EXERCISE: Where the material below has a line containing "def tileSpan (r", start repeating exactly, and keep going through the line containing "(o + 2, (chainOf", with no other lines.

EXERCISE DATA:
/-- The tile record at an offset. -/
def parseTile (b : Bytes) (o : Nat) : TileRec :=
  { tile := field b o 2, chain := field b (o + 2) 1, pos := field b (o + 3) 1, w := field b (o + 4) 2, h := field b (o + 6) 2
    cx := field b (o + 8) 4, cy := field b (o + 12) 4, rot := field b (o + 16) 1, low := field b (o + 17) 1 == 1
    pitch := field b (o + 18) 2, coef := field b (o + 20) 2, px := sfield b (o + 24) 4, py := sfield b (o + 28) 4
    pz := sfield b (o + 32) 4 }

/-- The source record at an offset. -/
def parseSrc (b : Bytes) (o : Nat) : SrcRec :=
  { source := field b o 2, kind := field b (o + 2) 1, layer := field b (o + 3) 1, sx := field b (o + 4) 2
    sy := field b (o + 6) 2, w := field b (o + 8) 2, h := field b (o + 10) 2, cx := field b (o + 12) 4, cy := field b (o + 16) 4 }

/-- A wall image read from its bytes. -/
def parseWall (b : Bytes) : WallImg :=
  let nt := field b 6 2
  let nc := field b 8 1
  let ns := field b 10 2
  { canvasW := field b 12 4, canvasH := field b 16 4
    chains := (List.range nc).map fun i => parseChain b (chainOff i)
    tiles := (List.range nt).map fun i => parseTile b (tileOff nc i)
    srcs := (List.range ns).map fun i => parseSrc b (srcOff nc nt i)
    crc := BitVec.ofNat 32 (field b 24 4) }

/-- The header checks of R89 step 2: the offset of the first header field that fails. -/
def headBad (b : Bytes) (total : Nat) : Option Nat :=
  let nt := field b 6 2
  let nc := field b 8 1
  let ns := field b 10 2
  if field b 0 4 != 0x314C5250 then some 0
  else if field b 4 2 != 1 then some 4
  else if nt == 0 || 8192 < nt then some 6
  else if nc == 0 || 64 < nc then some 8
  else if 1024 < ns then some 10
  else if field b 20 4 != 32 + 16 * nc + 40 * nt + 24 * ns || field b 20 4 != total then some 20
  else none

/-- The CRC of an image, with its own field as 0 (R82). -/
def wallCrc (b : Bytes) : U32 := crc32 (b.take 24 ++ zeros 4 ++ b.drop 28)

/-- A list of (offset, breaks) as the offsets that break. -/
def broken (l : List (Nat × Bool)) : List Nat := (l.filter (·.2)).map (·.1)

/-- The offending fields of a chain record (R83, R86). -/
def chainBad (b : Bytes) (w : WallImg) (i : Nat) (c : ChainRec) : List Nat :=
  let o := chainOff i
  let before := w.chains.take i
  let ports := before.flatMap fun d => [d.portA, d.portB]
  let held := (w.tiles.filter fun r => r.chain == c.chain).map (·.pos)
  broken [
    (o, decide (63 < c.chain) || before.any (fun d => d.chain == c.chain)),
    (o + 1, c.tiles == 0 || !((List.range c.tiles).all fun p => held.contains (p + 1))),
    (o + 2, decide (1 < c.format)),
    (o + 3, field b (o + 3) 1 != 0),
    (o + 4, decide (63 < c.portA) || ports.contains c.portA),
    (o + 5, c.portB != 0xFF && (decide (63 < c.portB) || c.portB == c.portA || ports.contains c.portB)),
    (o + 6, field b (o + 6) 2 != 0),
    (o + 8, c.fs != 0 && (c.format == 1 || decide (c.fs < 131072) || decide (262143 < c.fs))),
    (o + 12, field b (o + 12) 4 != 0)]

/-- A tile's columns and rows on the canvas after rotation (R84). -/
def tileSpan (r : TileRec) : Nat × Nat := if r.rot % 2 == 0 then (r.w, r.h) else (r.h, r.w)

/-- The offending fields of a tile record (R84, R86); a coefficient set is one of the 1,024 of METER_COEF_SET (R403).
(DESIGN CHOICE, log 37; DEDUCED, log 73) -/
def tileBad (b : Bytes) (w : WallImg) (i : Nat) (r : TileRec) : List Nat :=
  let o := tileOff w.chains.length i
  let before := w.tiles.take i
  let sum := (before.map tilePx).sum
  let (sw, sh) := tileSpan r
  broken [
    (o, decide (8191 < r.tile) || before.any (fun q => q.tile == r.tile)),
    (o + 2, (chainOf w r.chain).isNone),
    (o + 3, r.pos == 0 || (match chainOf w r.chain with | some c => decide (c.tiles < r.pos) | none => false)
      || before.any (fun q => q.chain == r.chain && q.pos == r.pos)),
    (o + 4, r.w == 0 || decide (1024 < r.w) || (decide (sum ≤ 33554432) && decide (33554432 < sum + tilePx r))),
    (o + 6, r.h == 0 || decide (1024 < r.h) || decide (65536 < r.w * r.h)),
    (o + 8, decide (w.canvasW < r.cx + sw)),
    (o + 12, decide (w.canvasH < r.cy + sh)),
    (o + 16, decide (3 < r.rot)),
    (o + 17, decide (1 < field b (o + 17) 1)),
    (o + 18, decide (r.pitch < 100)),
    (o + 20, decide (1023 < r.coef)),
    (o + 22, field b (o + 22) 2 != 0),
    (o + 36, field b (o + 36) 4 != 0)]

/-- The offending fields of a source record (R85, R86); a source identifier is one of the 1,024 of the INGEST group. (DEDUCED, log 73) -/
def srcBad (b : Bytes) (w : WallImg) (i : Nat) (r : SrcRec) : List Nat :=
  let o := srcOff w.chains.length w.tiles.length i
  broken [
    (o, decide (1023 < r.source)),
    (o + 2, decide (2 < r.kind)),
    (o + 3, decide (15 < r.layer)),
    (o + 8, r.w == 0),
    (o + 10, r.h == 0),
    (o + 12, decide (w.canvasW < r.cx + r.w)),
    (o + 16, decide (w.canvasH < r.cy + r.h)),
    (o + 20, field b (o + 20) 4 != 0)]

/-- The least of a list of offsets. -/
def least (l : List Nat) : Option Nat := (sortBy id l).head?

/-- The first offending field of an image, in image order (R89 step 4). -/
def imageBad (b : Bytes) (w : WallImg) : Option Nat :=
  let head := broken [
    (9, field b 9 1 != 0),
    (12, w.canvasW == 0 || decide (1048576 < w.canvasW)),
    (16, w.canvasH == 0 || decide (1048576 < w.canvasH)),
    (28, field b 28 4 != 0)]
  least (head
    ++ ((List.range w.chains.length).zip w.chains).flatMap (fun q => chainBad b w q.1 q.2)
    ++ ((List.range w.tiles.length).zip w.tiles).flatMap (fun q => tileBad b w q.1 q.2)
    ++ ((List.range w.srcs.length).zip w.srcs).flatMap (fun q => srcBad b w q.1 q.2))

/-! ## The checks against the rest of the device (R89) -/

/-- A source of a kind is defined. -/
def sourceDefined (s : State) (kind id : Nat) : Bool :=
  match kind with
  | 0 => khas s.ing.videos id
  | 1 => khas s.ing.planes id
  | _ => khas s.ing.maps id

/-- The first source record whose source is not defined. -/
def sourceMissing (s : State) (w : WallImg) : Option Nat :=
  (((List.range w.srcs.length).zip w.srcs).find? fun q => !sourceDefined s q.2.kind q.2.source).map fun q =>
    srcOff w.chains.length w.tiles.length q.1

/-- A port serves ingest or the in-band mailbox. -/
def portServes (s : State) (p : Nat) : Bool :=
  s.ing.videos.any (fun e => e.2.port == p) || s.ing.audios.any (fun e => e.2.port == p)
    || s.ing.maps.any (fun e => e.2.port == p) || (s.hif.inband && s.hif.inbPort == p)

/-- The ports a wall's chains name. -/
def wallPorts (w : WallImg) : List Nat :=
  w.chains.flatMap fun c => if c.portB == 0xFF then [c.portA] else [c.portA, c.portB]

/-- The first source record whose plane is larger than 224 MiB (R135). -/
def planeTooLarge (s : State) (w : WallImg) (profile : Nat) : Option Nat :=
  (((List.range w.srcs.length).zip w.srcs).find? fun q =>
    decide (bankRoom < planeSize s profile q.2.kind q.2.source)).map fun q => srcOff w.chains.length w.tiles.length q.1

/-- The DETAIL of the last check of R89: the weave rules, the direct path, the source planes, and the limits of R91.
(DESIGN CHOICE, log 62) -/
def wallRulesBad (w : WallImg) (profile : Nat) (pins : List Pin) (s : State) : Option Nat :=
  let direct := if profile == 3 then videoOverlap w else none
  if profile == 3 && !(match s.weave.active with | some v => scaleFits w v s.mode.slots | none => true) then some 0xFFFFFFFF
  else match direct with
    | some i => some (srcOff w.chains.length w.tiles.length i + 12)
    | none => match planeTooLarge s w profile with
      | some o => some o
      | none =>
        if !buffersFit s w profile pins || !admits (some w) s.weave.active s.mode.mode profile s then some 0xFFFFFFFF
        else none

/-- The pins that a wall activation keeps: those whose chains and tiles, and for KIND 2 whose source, the wall has (R89).
(DESIGN CHOICE, log 37) -/
def pinKept (w : WallImg) (p : Pin) : Bool :=
  if p.kind == 2 then w.srcs.any (fun r => r.source == p.object)
  else match chainOf w p.chain with
    | some c => p.kind != 0 || decide (p.last ≤ c.tiles)
    | none => false

/-- A change of wall, profile or mode is pending (R89, R93, R208). -/
def changePending (s : State) : Bool :=
  s.wall.pending.isSome || s.place.pendProfile.isSome || s.mode.pending.isSome

/-- WALL_DEFINE (R87, R88). DETAIL holds the bytes staged after it, whatever its status. (DEDUCED, log 73) -/
def wallDefine (c : Cmd) (s : State) : State :=
  let p := c.payload
  let o := field p 0 4
  let total := field p 4 4
  let data := p.drop 16
  if total < 32 || 353312 < total || data.isEmpty || 4080 < data.length || total < o + data.length
      || (o != 0 && (o != s.wall.staged.length || total != s.wall.stagedTotal)) then complete c stRANGE s.wall.staged.length [] s
  else
    let staged := if o == 0 then data else s.wall.staged ++ data
    complete c stOK staged.length [] { s with wall := { s.wall with staged, stagedTotal := total } }

def execWallDefine (t : Nat) (r : CmdRef) (s : State) : Res := verb 0x0201 t r s wallDefine

/-- WALL_ACTIVATE (R87, R89). -/
def wallActivate (c : Cmd) (s : State) : State :=
  let b := s.wall.staged
  let keep := bit (field c.payload 0 1) 0
  let w := parseWall b
  if changePending s || b.isEmpty || b.length != s.wall.stagedTotal then done c stSTATE s
  else match headBad b s.wall.stagedTotal with
  | some o => complete c stRANGE o [] s
  | none =>
    if wallCrc b != w.crc then done c stSTATE s
    else match imageBad b w with
    | some o => complete c stRANGE o [] s
    | none => match sourceMissing s w with
      | some o => complete c stNOTFOUND o [] s
      | none =>
        if (wallPorts w).any (portServes s) then done c stSTATE s
        else
          let pins := if keep then s.place.pins.filter (pinKept w) else []
          match wallRulesBad w s.place.profile pins s with
          | some d => complete c stRANGE d [] s
          | none =>
            let s := done c stACCEPTED { s with wall := { s.wall with pending := some (w, keep), pendKept := b } }
            calmWake 4 (placeTrigger 0 0 0 s)

def execWallActivate (t : Nat) (r : CmdRef) (s : State) : Res := verbF 0x0202 t r s wallActivate

/-- WALL_STATUS's response (R87). -/
def wallStatusBytes (s : State) : Bytes :=
  let (crc, tiles, chains) := match s.wall.active with
    | some w => (w.crc.toNat, w.tiles.length, w.chains.length)
    | none => (0, 0, 0)
  let st := if s.wall.pending.isSome then 2 else if s.wall.active.isSome then 1 else 0
  leN 4 s.wall.staged.length ++ leN 4 crc ++ leN 4 s.wall.activeEpoch.toNat ++ leN 2 tiles ++ leN 1 chains ++ leN 1 st

def execWallStatus (t : Nat) (r : CmdRef) (s : State) : Res :=
  verb 0x0203 t r s fun c s => reply c (wallStatusBytes s) s

/-! ## PLACE commands (R93, R99, R104, R105) -/

/-- PLACE_PROFILE (R91, R93, R116, R208). (DESIGN CHOICE, log 37) -/
def placeProfile (c : Cmd) (s : State) : State :=
  let p := field c.payload 0 1
  let bad := match s.wall.active with
    | some w => (wallRulesBad w p s.place.pins s).isSome
    | none => !admits none s.weave.active s.mode.mode p s
  if 3 < p then done c stRANGE s
  else if changePending s then done c stSTATE s
  else if p == s.place.profile then done c stOK s
  else if p == 3 && 1 < modeN s.mode.mode then done c stSTATE s
  else if bad then complete c stRANGE 0xFFFFFFFF [] s
  else
    let s := done c stACCEPTED { s with
      place := { s.place with pendProfile := some p }
      mode := { s.mode with calmAuto := s.mode.calmAuto && p != 3 } }
    calmWake 4 (placeTrigger 1 0 0 s)

def execPlaceProfile (t : Nat) (r : CmdRef) (s : State) : Res := verbF 0x0301 t r s placeProfile

/-- A pin's fields read from a PLACE_PIN. -/
def parsePin (p : Bytes) (num since : Nat) : Pin :=
  { num, kind := field p 0 1, chain := field p 1 1, first := field p 2 1, last := field p 3 1, object := field p 4 2
    target := field p 6 2, since }

/-- What a pin names is not in the wall (R104). (DESIGN CHOICE, log 37) -/
def pinAbsent (w : WallImg) (q : Pin) : Bool :=
  if q.kind == 2 then !w.srcs.any (fun r => r.source == q.object)
  else match chainOf w q.chain with
    | none => true
    | some c => q.kind == 0 && (q.first == 0 || decide (q.last < q.first) || decide (c.tiles < q.last))

/-- A KIND 0 pin overlaps a held one. -/
def pinOverlaps (s : State) (q : Pin) : Bool :=
  q.kind == 0 && s.place.pins.any fun p =>
    p.kind == 0 && p.chain == q.chain && decide (p.first ≤ q.last) && decide (q.first ≤ p.last)

/-- A pin's target is out of range, or its two banks are one. -/
def pinRangeBad (w : WallImg) (q : Pin) : Bool :=
  match q.kind with
  | 0 => decide (15 < q.target)
  | 3 => (match chainOf w q.chain with | some c => decide (c.tiles < q.first) | none => true)
  | _ => decide (31 < q.target % 256) || decide (31 < q.target / 256) || q.target % 256 == q.target / 256

/-- The lowest pin number free. -/
def freePin (s : State) : Nat :=
  ((List.range 256).find? fun n => !s.place.pins.any (fun p => p.num == n)).getD 0

/-- A pin or its removal triggers a placement, or waits for the one after the pending placement (R100, R103). -/
def pinTrigger (s : State) : State :=
  if s.place.triggers.isEmpty then placeTrigger 4 0 0 s
  else { s with place := { s.place with pinAt := some s.now } }

/-- PLACE_PIN (R99, R104). -/
def placePin (c : Cmd) (s : State) : State :=
  -- a pin accepted while a placement is pending acts in the one after (R103)
  let since := s.place.gen + (if s.place.triggers.isEmpty then 1 else 2)
  let q := parsePin c.payload (freePin s) since
  let held := s.place.pins ++ [q]
  if 3 < q.kind then complete c stRANGE 0 [] s
  else match s.wall.active with
  | none => done c stSTATE s
  | some w =>
    let unringed := q.kind == 3 && (match chainOf w q.chain with | some d => d.portB == 0xFF | none => false)
    if pinAbsent w q then done c stNOTFOUND s
    else if 256 ≤ s.place.pins.length || unringed || pinOverlaps s q then done c stSTATE s
    else if pinRangeBad w q || !buffersFit s w s.place.profile held
        || (s.place.profile == 2 && 8 < ((held.filter fun p => p.kind == 0).map (·.target)).eraseDups.length) then
      done c stRANGE s
    else
      pinTrigger (complete c stOK q.num [] { s with place := { s.place with pins := held } })
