-- ==== Sys2Proof/Machine/Link.lean ====
section
/-! DEFINITION. The link layer's moves: transmit (R232, R234, R264), what tiles answer (R238, R239, R241 to R250), and the
LINK commands (R255 to R257). -/

namespace Sys2Proof.Machine

/-! ## Transmit (R232, R264, R271, R272) -/

/-- A port's line is idle and may start a frame: not while it retrains. -/
def lineIdle (s : State) (p : Nat) : Bool :=
  let q := portOf s p
  decide (q.busyUntil ≤ s.now) && !(match q.req with | some r => r.retrain | none => false)

/-- A waiting frame may start now: pause defers a standard port's frames (R263), and a chain being enumerated sends no
skein, COMMIT or PROBE (R242). -/
def eligible (s : State) (p : Nat) (f : TxFrame) : Bool :=
  let q := portOf s p
  let held := match f.kind with | .skein _ _ _ => true | .commit _ => true | .probe => true | _ => false
  if q.role == 1 && s.now < q.pausedUntil then false
  else if held then (match endOfPort s p with | some (c, _) => chainReady s c.chain | none => false)
  else true

/-- The record, chain and end of a skein's tile. -/
def skeinPlace (s : State) (tile : Nat) : Option (WallImg × TileRec × ChainRec × Bool) :=
  match s.wall.active with
  | none => none
  | some w => match tileOf w tile with
    | none => none
    | some r => match chainOf w r.chain with
      | some c => some (w, r, c, endOfTile s c r)
      | none => none

/-- A frame of a chain port or another starts: what its kind adds as it leaves, its counters and its timestamp. (DESIGN CHOICE, log 42) -/
def startFrame (p : Nat) (f : TxFrame) (s : State) : State :=
  let q := portOf s p
  let s := match f.tsId with | some id => stampTx p id s | none => s
  let s := match f.kind with
    | .commit copy => if copy == 0 then modLnk p (fun c => { c with commits := c.commits + 1 }) s else s
    | .safe _ => modLnk p (fun c => { c with safeSent := c.safeSent + 1 }) s
    | _ => s
  let f := match f.kind with
    | .commit _ => { f with body := f.body.take 24 ++ beN 8 (txStamp s p / 65536) ++ f.body.drop 32 }
    | _ => f
  let f := { f with head := frameHead p f }
  let s := put (.frame p f) (countTx true p f s)
  modPort p (fun k => { k with current := some f, busyUntil := s.now + lineNs q.speed (f.len + 8) }) s

/-- A skein's frame starts, made from the frame store; one whose last bit cannot leave before the guard is dropped
(R232). (DESIGN CHOICE, log 42) -/
def startSkein (p tile idx : Nat) (poll : Bool) (f : TxFrame) (s : State) : Option State :=
  match findSkein s tile idx, skeinPlace s tile with
  | some k, some (w, r, c, b) =>
    if f.epoch != s.link.epoch then none
    else
      let gen := (chainLk s c.chain).gen
      let (body, s') := skeinBody w c b p r k poll s
      let f := { f with body, len := ezLen body }
      let last := s.now + lineNs (portOf s p).speed (f.len + 8)
      if guardAt s < last then none
      else
        let s := modLnk p (fun n => if k.sends == 0 then { n with skeins := n.skeins + 1 }
          else { n with retries := n.retries + 1, polls := n.polls + (if poll then 1 else 0) }) s'
        let s := modSkein tile idx (fun q => { q with sends := q.sends + 1 }) s
        let all := (tileSkeins s tile).all fun q => decide (0 < q.sends)
        let s := if gen == 2 && all then modTile tile (fun t => { t with waitFrom := some last, polled := poll }) s else s
        some (startFrame p f s)
  | _, _ => none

FINISHED TASK:
def tileSpan (r : TileRec) : Nat × Nat := if r.rot % 2 == 0 then (r.w, r.h) else (r.h, r.w)

/-- The offending fields of a tile record (R84, R86); a coefficient set is one of the 1,024 of METER_COEF_SET (R403).
(DESIGN CHOICE, log 37; DEDUCED, log 73) -/
def tileBad (b : Bytes) (w : WallImg) (i : Nat) (r : TileRec) : List Nat :=
  let o := tileOff w.chains.length i
  let before := w.tiles.take i
  let sum := (before.map tilePx).sum
  let (sw, sh) := tileSpan r
  broken [
    (o, decide (8191 < r.tile) || before.any (fun q => q.tile == r.tile)),
    (o + 2, (chainOf w r.chain).isNone),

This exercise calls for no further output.